Na chwilę w głowie Prana pojawia się odpowiedź. Zawiera pewną ideę, a w niej ukrytą myśl, że jego stan ma coś wspólnego z drugą porcją specjalnego lassi. I kiedy Pran uświadamia sobie, że specjalność specjalnego lassi objawia się w nadzwyczaj dziwaczny sposób, słyszy zgrzyt klamki. Do pokoju wkracza jakaś postać. Odtąd Pran nie jest już pewien niczego.
W następnych dniach specjalne lassi jest stale obecne w życiu Prana. Wypija je pod przymusem przynajmniej trzy razy dziennie. W rezultacie nigdy nie wie, co przydarza mu się naprawdę, a co jest urojeniem. Większość doznań jest tak przykra, że Pranowi wszystko jedno, jak ich doświadcza.

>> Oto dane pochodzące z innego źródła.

-- ==== Sys2Proof/Machine/Platform.lean ====
section
/-! DEFINITION. What the platform's open parameters say, beside the engine: HOST_ORDERED_IO, the order in which the host's
accesses are issued (`20_memory.md` R85, R86), and LINE_ROUTING, the wiring of lines to pins (`70_reset_and_hazards.md`
R254). No rule of the engine reads either (R85, I14). -/

namespace Sys2Proof.Machine

/-! ## The order of accesses -/

/-- HOST_ORDERED_IO (D29): the accesses a program makes in the order `program` may be issued in the order `issued`: the same
where it is true; where it is false any order (I12, log 5). The engine performs them as issued (R85). -/
def mayIssue (c : Config) (program issued : List Event) : Prop :=
  if c.hostOrderedIo then issued = program else issued.Perm program

/-! ## Pins -/

/-- The pin a line is wired to, where it is (R254 (1), D44). -/
def pinOf (c : Config) (l : Line) : Option Pin := c.lineRouting[l.toNat]

/-- The line of a line event (R18). -/
def eventLine : LineEvent → Line
  | .drive l _ => l
  | .release l _ => l

/-- The line events that reach a pin, each with its pin, oldest first (R254 (1), log 28). -/
def State.pinEvents (s : State) : List (Pin × LineEvent) :=
  s.lineEvents.filterMap (fun e => (pinOf s.cfg (eventLine e)).map (fun p => (p, e)))

/-- The requests the engine makes of a pin: those of the lines wired to it (R50, R254 (1)). -/
def State.pinRequests (s : State) (p : Pin) : List LineReq :=
  ((List.range s.cfg.nLines).map (BitVec.ofNat 5)).filterMap
    (fun l => if pinOf s.cfg l = some p then some s.eng.lines[l.toNat] else none)

/-- The samples of a tick where pin p is at level pins p: a wired line samples its pin; one with no pin samples what
`unwired` says, which is free (R51, R136, log 28). -/
def levelsOfPins (c : Config) (pins : Pin → Level) (unwired : Levels) : Levels :=
  Vector.ofFn (fun l => match c.lineRouting[l] with
    | some p => pins p
    | none => unwired[l])

end Sys2Proof.Machine
end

Po pierwszej takiej nocy budzi się, przygnębiony i obolały, w nowym miejscu: małym brudnym pokoiku, gdzie jedyne sprzęty to łóżko i emaliowany nocnik. Podłogę przykrywa warstwa kurzu. Przez niewielkie okno widać kawałek popękanego muru, odległego o jakieś piętnaście stóp. Z braku innych obiektów Pran skupia całą uwagę na prostokącie owego muru i ukośnej rysie biegnącej od górnego prawego rogu ku lewej stronie podstawy. Godziny wpatrywania się w mur po kolejnych dawkach lassi przynoszą karuzelę obrazów. Rysa w murze przybiera kształt koryta rzeki, plastra miodu, szczeliny, z której wypełzają małe szkieleciki, plątaniny ochraniaczy i kijów do krykieta, wirującego portretu króla o blado-sinej twarzy i szafranowych włosach, mrowiska, bazaru, wreszcie tlą dla niezliczonych dramatów miłości, straty, wojny domowej i podboju.
Od czasu do czasu rojenia Prana przerywa czyjeś wejście. Najczęściej przychodzi Balraj. jego wizyty zawsze wyglądają tak samo. Pobrzękując kluczami, zapaśnik otwiera drzwi, ładuje się do środka, obrzuca Prana nieprzychylnym spojrzeniem załzawionych i zaczerwienionych oczu, odwraca się, wychodzi i dokładnie zamyka drzwi. Czasem przynosi jedzenie albo kolejną czarkę lassi. Czasem przywiązuje Prana do łóżka i smaga skórzanym pasem, kaszląc przy tym i sapiąc. Bicie traktuje jak obowiązek i przyjemność. Robi to metodycznie i bez pośpiechu, z miną bogacza pałaszującego talerz pyszności. Nie zważając na wrzaski Prana, rytmicznie wymierza mocne ciosy, aż jego oddech przechodzi w krótki urywany świst. Wtedy przestaje, spluwa na podłogę i wychodzi.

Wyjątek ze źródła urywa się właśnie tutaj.